Error statistics aims to provide a philosophical foundation for the application of frequentist statistics in science. As in any frequency-based approach, error statistics adheres to what I consider to be the fundamental tenet of frequentist learning: any particular data-based inference is deemed well-warranted only to the extent that it is the result of a procedure with good sampling characteristics.
What kind of procedures are we talking about, and what characteristics of those procedures ought we to care about? The error statistical approach distinguishes itself from other frequentist frameworks (e.g., frequentist statistical decision theory) by the answer it gives to that question. Particular attention is paid to tests, by which I mean a procedure that takes some data and a statistical hypothesis as inputs and issues a binary pass/fail result. (As we’ll see, the testing framework easily encompasses estimation by holding the data input fixed and varying the statistical hypothesis input.) The error statistical worth of a test is related, sensibly enough, to the (in)frequency with which the test produces an erroneous conclusion, and, critically, what that error rate indicates about the capacity of the test to detect error in the case at hand. This notion is codified by the Severity Principle.
Modus tollens and maximally severe tests
The most straightforward way to understand the Severity Principle (for me, anyway,) is as an extension of a rule of inference of classical logic that has the delightfully baroque name modus tollendo tollens, or more simply, modus tollens.
To apply modus tollens, one starts with two premises: first, “if P, then Q“; and second, “not-Q“. From these, modus tollens produces the conclusion “not-P“. Modus tollens is also known as the law of contrapositive because contraposition applied to the first premise yields “if not-Q, then not-P“.
For the purpose of exposition, I offer this slight reformulation of modus tollens: the two premises are “if not-H, then not-P” and “P“, and the conclusion is “H“. Here H represents an hypothesis and P represents a passing result from some test of H. The premise “if not-H, then not-P” expresses a property of the test, to wit, that it is incapable of producing an erroneous passing grade. The premise “P” expresses the assertion that for the observed data, the test procedure has produced a passing grade. In the language of error statistics, one says that H has passed a maximally severe test.
“Frequencification” of modus tollens
The above reformulation introduced the notion of a test into the premises, but because the first premise posited a perfect test, the whole idea of a test seemed rather superfluous. But classical logic is silent in the face of imperfect tests; and since learning from imperfect tests is, after all, possible, we seek an extension of modus tollens to imperfect tests.
The first step is to consider the opposite of a maximally severe test. Such a minimally severe test would be one gives a passing grade to H irrespective of the data.

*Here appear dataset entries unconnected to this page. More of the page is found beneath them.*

set_option maxHeartbeats 1000000 in
theorem witness_arrayKernelCommands :
    (∃ (sq : Nat) (sl : Slot) (s : Machine.State) (u : Machine.State) (x : Slot), Begins s ocGemm sq sl ∧ u = askBytes s sq 3 0 (opLen sl.d 3) ∧ slotOf u sq = some x ∧ hardErr x = none ∧ haveBytes x 3 0 (opLen x.d 3) = true ∧ gemmSizeBad x = false)
      ∧ (∃ (sq : Nat) (sl : Slot) (s : Machine.State), Begins s ocAttn sq sl ∧ sl.work ≠ .idle)
      ∧ (∃ (sq : Nat) (sl : Slot) (s : Machine.State) (z : Machine.State) (y : Slot), Begins s ocAttn sq sl ∧ sl.work = .idle ∧ hardErr sl = none ∧ askMaps s sq sl.leases (attnLayer sl.d) = (true, z) ∧ slotOf z sq = some y)
      ∧ (∃ (sq : Nat) (sl : Slot) (s : Machine.State), Begins s ocExpert sq sl)
      ∧ (∃ (a : Nat) (sl : Slot) (x : Slot) (s : Machine.State), live s = true ∧ arrayFree s a = true ∧ nextKernel s = some sl ∧ slotOf s sl.seq = some x ∧ x.ph = .launched ∧ x.stop = none ∧ heldBack s sl.seq = false)
      ∧ (∃ (a : Nat) (sq : Nat) (sl : Slot) (s : Machine.State) (r : GemmRun) (i : Nat) (p : GPart) (u : Machine.State) (x : Slot) (ts : List (Nat × Nat)) (acc : List Nat), live s = true ∧ mget s.arr.held a = some sq ∧ slotOf s sq = some sl ∧ sl.seq = sq ∧ a ∉ s.arr.waking ∧ plumbBusy s sq = false ∧ opcode sl.d = ocGemm ∧ sl.ph = .running ∧ sl.stop = none ∧ heldBack s sq = false ∧ hardErr sl = none ∧ sl.work = .gemm r ∧ r.parts.findIdx? (fun q => q.arr == a && !q.over) = some i ∧ r.parts[i]? = some p ∧ u = askAll s sq (gemmReads sl.d) ∧ slotOf u sq = some x ∧ haveAll x (gemmReads x.d) = true ∧ p.ts[p.ran]? = some ts ∧ acc = (if p.ran = 0 then accInit u x p else readAcc (unitOf u a) (chunkRows x.d p.mt)) ∧ passSkips u x p.mt ts = [])
      ∧ (∃ (a : Nat) (sq : Nat) (sl : Slot) (s : Machine.State) (r : GemmRun) (i : Nat) (p : GPart) (u : Machine.State) (x : Slot), live s = true ∧ mget s.arr.held a = some sq ∧ slotOf s sq = some sl ∧ sl.seq = sq ∧ a ∉ s.arr.waking ∧ plumbBusy s sq = false ∧ opcode sl.d = ocGemm ∧ sl.ph = .running ∧ sl.stop = none ∧ heldBack s sq = false ∧ hardErr sl = none ∧ sl.work = .gemm r ∧ r.parts.findIdx? (fun q => q.arr == a && !q.over) = some i ∧ r.parts[i]? = some p ∧ u = askAll s sq (gemmReads sl.d) ∧ slotOf u sq = some x ∧ haveAll x (gemmReads x.d) = true ∧ p.ran = 0 ∧ p.ts = [])
      ∧ (∃ (a : Nat) (sq : Nat) (sl : Slot) (s : Machine.State) (r : FfnRun), live s = true ∧ mget s.arr.held a = some sq ∧ slotOf s sq = some sl ∧ sl.seq = sq ∧ a ∉ s.arr.waking ∧ plumbBusy s sq = false ∧ opcode sl.d = ocExpert ∧ sl.ph = .running ∧ sl.stop = none ∧ heldBack s sq = false ∧ hardErr sl = none ∧ sl.work = .ffn r)
      ∧ (∃ (a : Nat) (sq : Nat) (sl : Slot) (s : Machine.State) (e : Stop) (u : Machine.State), live s = true ∧ mget s.arr.held a = some sq ∧ slotOf s sq = some sl ∧ sl.seq = sq ∧ a ∉ s.arr.waking ∧ plumbBusy s sq = false ∧ opcode sl.d ≠ ocAttn ∧ sl.ph = .running ∧ sl.stop = some e ∧ heldBack s sq = false ∧ arraysOf s sq = [a] ∧ u = undefOut { s with arr := { s.arr with bound := (insRising s.arr.bound a).filter (fun b => !([a] : List Nat).contains b) } } sl ∧ slotOf u sq = some sl ∧ heldBack u sq = false)
      ∧ (∃ (sq : Nat) (pair : Nat) (sl : Slot) (s : Machine.State) (seqs : List AttnSeq) (groups : List AttnGroup), live s = true ∧ slotOf s sq = some sl ∧ sl.seq = sq ∧ opcode sl.d = ocAttn ∧ sl.ph = .running ∧ (arraysOf s sq).all s.arr.waking.contains = false ∧ plumbBusy s sq = false ∧ sl.stop = none ∧ heldBack s sq = false ∧ hardErr sl = none ∧ sl.work = .attn seqs groups ∧ (groups : List AttnGroup)[pair]? = none ∧ groups.all (fun g => g.done) = true)
      ∧ (∃ (a : Nat) (s : Machine.State) (u : Machine.State), live s = true ∧ a < 32 ∧ (regGet s .ARR_FENCED 0).getLsbD a = false ∧ mget s.arr.held a = none ∧ u = ledger (setEvt (regSet s .ARR_FENCED 0 (maskSet (regGet s .ARR_FENCED 0) a)) ARR_EVT.FENCE) 0x0C05 3 none [a]) :=
  ⟨⟨0, slot0 gemm0 .launched, upSlot (slot0 gemm0 .launched), upSlot (slot0 gemm0 .launched), slot0 gemm0 .launched, by decide +kernel⟩,
   ⟨0, slot0 0x201 .launched [] (.attn [] []), upSlot (slot0 0x201 .launched [] (.attn [] [])), by decide +kernel⟩,
   ⟨0, slot0 0x201 .launched, upSlot (slot0 0x201 .launched), upSlot (slot0 0x201 .launched), slot0 0x201 .launched, by decide +kernel⟩,
   ⟨0, slot0 0x204 .launched, upSlot (slot0 0x204 .launched), by decide +kernel⟩,
   ⟨31, slot0 0x204 .launched [] (.ffn {}), slot0 0x204 .launched [] (.ffn {}), { upSlot (slot0 0x204 .launched [] (.ffn {})) with arr := { waiting := [0] } }, by decide +kernel⟩,
   ⟨0, 0, slot0 gemm0 .running [] (.gemm { parts := [{ arr := 0, mt := 0, nt := 0, ts := [[]] }] }), { upSlot (slot0 gemm0 .running [] (.gemm { parts := [{ arr := 0, mt := 0, nt := 0, ts := [[]] }] })) with arr := { held := [(0, 0)] } }, { parts := [{ arr := 0, mt := 0, nt := 0, ts := [[]] }] }, 0, { arr := 0, mt := 0, nt := 0, ts := [[]] }, { upSlot (slot0 gemm0 .running [] (.gemm { parts := [{ arr := 0, mt := 0, nt := 0, ts := [[]] }] })) with arr := { held := [(0, 0)] } }, slot0 gemm0 .running [] (.gemm { parts := [{ arr := 0, mt := 0, nt := 0, ts := [[]] }] }), [], accInit ({ upSlot (slot0 gemm0 .running [] (.gemm { parts := [{ arr := 0, mt := 0, nt := 0, ts := [[]] }] })) with arr := { held := [(0, 0)] } }) (slot0 gemm0 .running [] (.gemm { parts := [{ arr := 0, mt := 0, nt := 0, ts := [[]] }] })) { arr := 0, mt := 0, nt := 0, ts := [[]] }, by decide +kernel⟩,
   ⟨0, 0, slot0 gemm0 .running [] (.gemm { parts := [{ arr := 0, mt := 0, nt := 0, ts := [] }] }), { upSlot (slot0 gemm0 .running [] (.gemm { parts := [{ arr := 0, mt := 0, nt := 0, ts := [] }] })) with arr := { held := [(0, 0)] } }, { parts := [{ arr := 0, mt := 0, nt := 0, ts := [] }] }, 0, { arr := 0, mt := 0, nt := 0, ts := [] }, { upSlot (slot0 gemm0 .running [] (.gemm { parts := [{ arr := 0, mt := 0, nt := 0, ts := [] }] })) with arr := { held := [(0, 0)] } }, slot0 gemm0 .running [] (.gemm { parts := [{ arr := 0, mt := 0, nt := 0, ts := [] }] }), by decide +kernel⟩,
   ⟨0, 0, slot0 0x204 .running [] (.ffn {}), { upSlot (slot0 0x204 .running [] (.ffn {})) with arr := { held := [(0, 0)] } }, {}, by decide +kernel⟩,
   ⟨0, 0, { slot0 0x204 .running [] .idle with stop := some (0x18, 0) }, { upSlot ({ slot0 0x204 .running [] .idle with stop := some (0x18, 0) }) with arr := { held := [(0, 0)] } }, (0x18, 0), { upSlot ({ slot0 0x204 .running [] .idle with stop := some (0x18, 0) }) with arr := { held := [(0, 0)] } }, by decide +kernel⟩,
   ⟨0, 5, slot0 0x201 .running [] (.attn [] []), { upSlot (slot0 0x201 .running [] (.attn [] [])) with arr := { held := [(0, 0)] } }, ([] : List AttnSeq), ([] : List AttnGroup), by decide +kernel⟩,
   ⟨31, up, ledger (setEvt (regSet up .ARR_FENCED 0 (maskSet (regGet up .ARR_FENCED 0) 31)) ARR_EVT.FENCE) 0x0C05 3 none [31], by decide +kernel⟩⟩

theorem witness_plumbCommands :
    (∃ (sq : Nat) (a : Nat) (b : Nat) (second : List (List Byte)) (p : Plumb) (sl : Slot) (s : Machine.State), live s = true ∧ mget s.arr.plumb sq = some p ∧ p.pair = none ∧ p.ok = false ∧ slotOf s sq = some sl ∧ sl.ph = .running ∧ sl.stop = none ∧ heldBack s sq = false ∧ ((p.out.zip (p.out.mapIdx fun i o => (o.1, second.getD i []))).all fun x => outAgree (getF (satF s RED_PLUMBSTAT.CHECKS 0) RED_PLUMB.TOL) x.1 x.2) = true)
      ∧ (∃ (sq : Nat) (a : Nat) (b : Nat) (second : List (List Byte)) (p : Plumb) (sl : Slot) (s : Machine.State) (u : Machine.State), live s = true ∧ mget s.arr.plumb sq = some p ∧ p.pair = none ∧ p.ok = false ∧ slotOf s sq = some sl ∧ sl.ph = .running ∧ sl.stop = none ∧ heldBack s sq = false ∧ ((p.out.zip (p.out.mapIdx fun i o => (o.1, second.getD i []))).all fun x => outAgree (getF (satF s RED_PLUMBSTAT.CHECKS 0) RED_PLUMB.TOL) x.1 x.2) = false ∧ u = setEvt (satF s RED_PLUMBSTAT.CHECKS 0) RED_EVT.PLUMB)
      ∧ (∃ (sq : Nat) (p : Plumb) (a : Nat) (b : Nat) (s : Machine.State) (u : Machine.State), live s = true ∧ mget s.arr.plumb sq = some p ∧ p.pair = some (a, b) ∧ u = { s with arr := { s.arr with testing := s.arr.testing.filter (fun x => x != a && x != b), plumb := mput s.arr.plumb sq { p with pair := none, ok := true, sub := 0x00C0 } } } ∧ (mget s.arr.held a == some sq) = false) :=
  ⟨⟨0, 1, 2, [], { st := 0, sub := 0, res := 0 }, slot0 0x200 .running, { upSlot (slot0 0x200 .running) with arr := { plumb := [(0, { st := 0, sub := 0, res := 0 })] } }, by decide +kernel⟩,
   ⟨0, 1, 2, [[0]], { st := 0, sub := 0, res := 0, out := [(0, [1])] }, slot0 0x200 .running, { upSlot (slot0 0x200 .running) with arr := { plumb := [(0, { st := 0, sub := 0, res := 0, out := [(0, [1])] })] } }, setEvt (satF { upSlot (slot0 0x200 .running) with arr := { plumb := [(0, { st := 0, sub := 0, res := 0, out := [(0, [1])] })] } } RED_PLUMBSTAT.CHECKS 0) RED_EVT.PLUMB, by decide +kernel⟩,
   ⟨0, { st := 0, sub := 0, res := 0, pair := some (1, 2) }, 1, 2, { upSlot (slot0 0x200 .running) with arr := { plumb := [(0, { st := 0, sub := 0, res := 0, pair := some (1, 2) })] } }, { upSlot (slot0 0x200 .running) with arr := { plumb := [(0, { st := 0, sub := 0xC0, res := 0, ok := true })] } }, by decide +kernel⟩⟩

set_option maxHeartbeats 1000000 in
theorem witness_leaseCommands :
    (∃ (sq : Nat) (sl : Slot) (s : Machine.State) (n : Nat) (j : Nat), Begins s ocKvLease sq sl ∧ subOp sl.d = 0 ∧ crMaps s (qTen s sl.ctx) sl.d = some n ∧ n ≤ kvFree s (qTen s sl.ctx) ∧ getF s TEN_KVLEASE.USED (qTen s sl.ctx) < limitQ s TEN_KVLEASE.LIMIT (qTen s sl.ctx) 65535 ∧ 0 < j ∧ j < 65536 ∧ lease s j LEASE.STATE = lsFree)
      ∧ (∃ (sq : Nat) (sl : Slot) (s : Machine.State) (i : Nat), Begins s ocKvLease sq sl ∧ subOp sl.d = 1 ∧ i = sl.leases.headD 0 ∧ (lease s i LEASE.STATE = lsLive ∨ lease s i LEASE.STATE = lsIdle) ∧ lease s i LEASE.REFS ≠ 65535)
      ∧ (∃ (sq : Nat) (sl : Slot) (s : Machine.State) (i : Nat), Begins s ocKvLease sq sl ∧ subOp sl.d = 2 ∧ i = sl.leases.headD 0 ∧ (lease s i LEASE.STATE = lsLive ∨ lease s i LEASE.STATE = lsIdle) ∧ 1 < lease s i LEASE.REFS)
      ∧ (∃ (sq : Nat) (sl : Slot) (s : Machine.State) (i : Nat), Begins s ocKvLease sq sl ∧ subOp sl.d = 2 ∧ i = sl.leases.headD 0 ∧ (lease s i LEASE.STATE = lsLive ∨ lease s i LEASE.STATE = lsIdle) ∧ lease s i LEASE.REFS = 1)
      ∧ (∃ (sq : Nat) (sl : Slot) (s : Machine.State) (i : Nat), Begins s ocKvLease sq sl ∧ subOp sl.d = 3 ∧ i = sl.leases.headD 0 ∧ (lease s i LEASE.STATE = lsLive ∨ lease s i LEASE.STATE = lsIdle) ∧ (par sl.d 48 8 = 0 ∨ s.tim.now.toNat < par sl.d 48 8))
      ∧ (∃ (sq : Nat) (sl : Slot) (s : Machine.State) (i : Nat) (u : Machine.State) (x : Slot) (ks : List Nat), Begins s ocKvLease sq sl ∧ subOp sl.d = 4 ∧ i = sl.leases.headD 0 ∧ (lease s i LEASE.STATE = lsLive ∨ lease s i LEASE.STATE = lsIdle) ∧ (par sl.d 72 1 = 0xFF ∨ par sl.d 72 1 ≤ lease s i LEASE.LAYERS) ∧ (trLayers s sl.d i).foldl (fun (a : Bool × State) l => (a.1 && (askMap a.2 sq i l).1, (askMap a.2 sq i l).2)) (true, s) = (true, u) ∧ slotOf u sq = some x ∧ hardErr x = none ∧ x.seq = sq ∧ ks = ((trLayers s sl.d i).map fun l => trSlots u x i l (par sl.d 68 4)).flatten ∧ ks ≠ [])
      ∧ (∃ (i : Nat) (s : Machine.State) (ks : List Nat), live s = true ∧ ks = ((s.kv.trunc.filter fun e => e.1 == i && truncReady s e).map fun e => e.2.1).flatten ∧ ks ≠ [])
      ∧ (∃ (i : Nat) (s : Machine.State), live s = true ∧ tstF s ARR_KVLTAB.EN = true ∧ 0 < i ∧ i < 65536 ∧ lease s i LEASE.STATE = lsReclaiming ∧ lease s i LEASE.PINS = 0)
      ∧ (∃ (s : Machine.State) (gone : List Nat), live s = true ∧ gone = (leasesUsed s).filter (fun i => (lease s i LEASE.STATE == lsLive || lease s i LEASE.STATE == lsIdle) && leaseExpired s i))
      ∧ (∃ (t : Nat) (v : W64) (s : Machine.State) (pv : W64), s.pwr.fast = true ∧ s.hst.only = false ∧ t < 512 ∧ tstF s TEN_KVPOOL.EN t = false ∧ pv = v &&& ~~~ (BitVec.ofNat 64 0x1FFFF) ∧ poolOk s t pv = true)
      ∧ (∃ (t : Nat) (v : W64) (s : Machine.State) (pv : W64), s.pwr.fast = true ∧ s.hst.only = false ∧ t < 512 ∧ tstF s TEN_KVPOOL.EN t = true ∧ pv = v &&& ~~~ (BitVec.ofNat 64 0x1FFFF) ∧ bget pv TEN_KVPOOL.EN.bf = 0 ∧ hasLease s t = false) :=
  ⟨⟨0, slot0 (bset (bset 0x203 ⟨8 * 56, 16⟩ 1) ⟨8 * 60, 8⟩ 1) .launched, setF (setF (setF (setF (setCtx (upSlot (slot0 (bset (bset 0x203 ⟨8 * 56, 16⟩ 1) ⟨8 * 60, 8⟩ 1) .launched)) 0 0) TEN_KVPOOL.EN 0 1) TEN_KVPOOL.SLOT 0 64) TEN_KVPOOL.COUNT 0 1) TEN_KVLEASE.LIMIT 0 8, 1, 1, by decide +kernel⟩,
   ⟨0, leaseOp 1, upLease 2 0 (leaseOp 1), 1, by decide +kernel⟩,
   ⟨0, leaseOp 2, upLease 1 2 (leaseOp 2), 1, by decide +kernel⟩,
   ⟨0, leaseOp 2, upLease 1 1 (leaseOp 2), 1, by decide +kernel⟩,
   ⟨0, leaseOp 3, upLease 1 0 (leaseOp 3), 1, by decide +kernel⟩,
   ⟨0, { leaseOp 4 with rdata := [(0, (1, false))] }, upLease 1 1 { leaseOp 4 with rdata := [(0, (1, false))] }, 1, upLease 1 1 { leaseOp 4 with rdata := [(0, (1, false))] }, { leaseOp 4 with rdata := [(0, (1, false))] }, [0], by decide +kernel⟩,
   ⟨1, { up with kv := { trunc := [(1, [5], [])] } }, [5], by decide +kernel⟩,
   ⟨65535, setLease (setF up ARR_KVLTAB.EN 0 1) 65535 LEASE.STATE 3, by decide +kernel⟩,
   ⟨setLease (setLease (setF up ARR_KVLTAB.EN 0 1) 7 LEASE.STATE 1) 7 LEASE.EXPIRY 1, [], by decide +kernel⟩,
   ⟨511, bset (bset (bset 0 TEN_KVPOOL.COUNT.bf 1) TEN_KVPOOL.SLOT.bf 1024) TEN_KVPOOL.EN.bf 1, upExt false (bset (bset (bset 0 EXT.VALID 1) EXT.ATTR 1) EXT.OWNER 511), bset (bset (bset 0 TEN_KVPOOL.COUNT.bf 1) TEN_KVPOOL.SLOT.bf 1024) TEN_KVPOOL.EN.bf 1, by decide +kernel⟩,
   ⟨511, 0, setF up TEN_KVPOOL.EN 511 1, 0, by decide +kernel⟩⟩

We can “frequencify” this notion: for a minimally severe test, we have
(I use the symbol “Fr” to be clear that I’m writing about relative frequencies.) The analogous frequencification of a maximal severe test is
The equation in the above line captures only the first premise of modus tollens, so it’s a necessary but not sufficient component of the notion of a maximally severe test. To see this, notice that a procedure that always gives a failing grade to H irrespective of the data does satisfy the above equation; however, modus tollens will never apply. The inequality encodes the fact that part of what we mean by the word “test” is that it is at least possible to observe a passing grade, or to put it another way, that there must be some possible data that accords with H.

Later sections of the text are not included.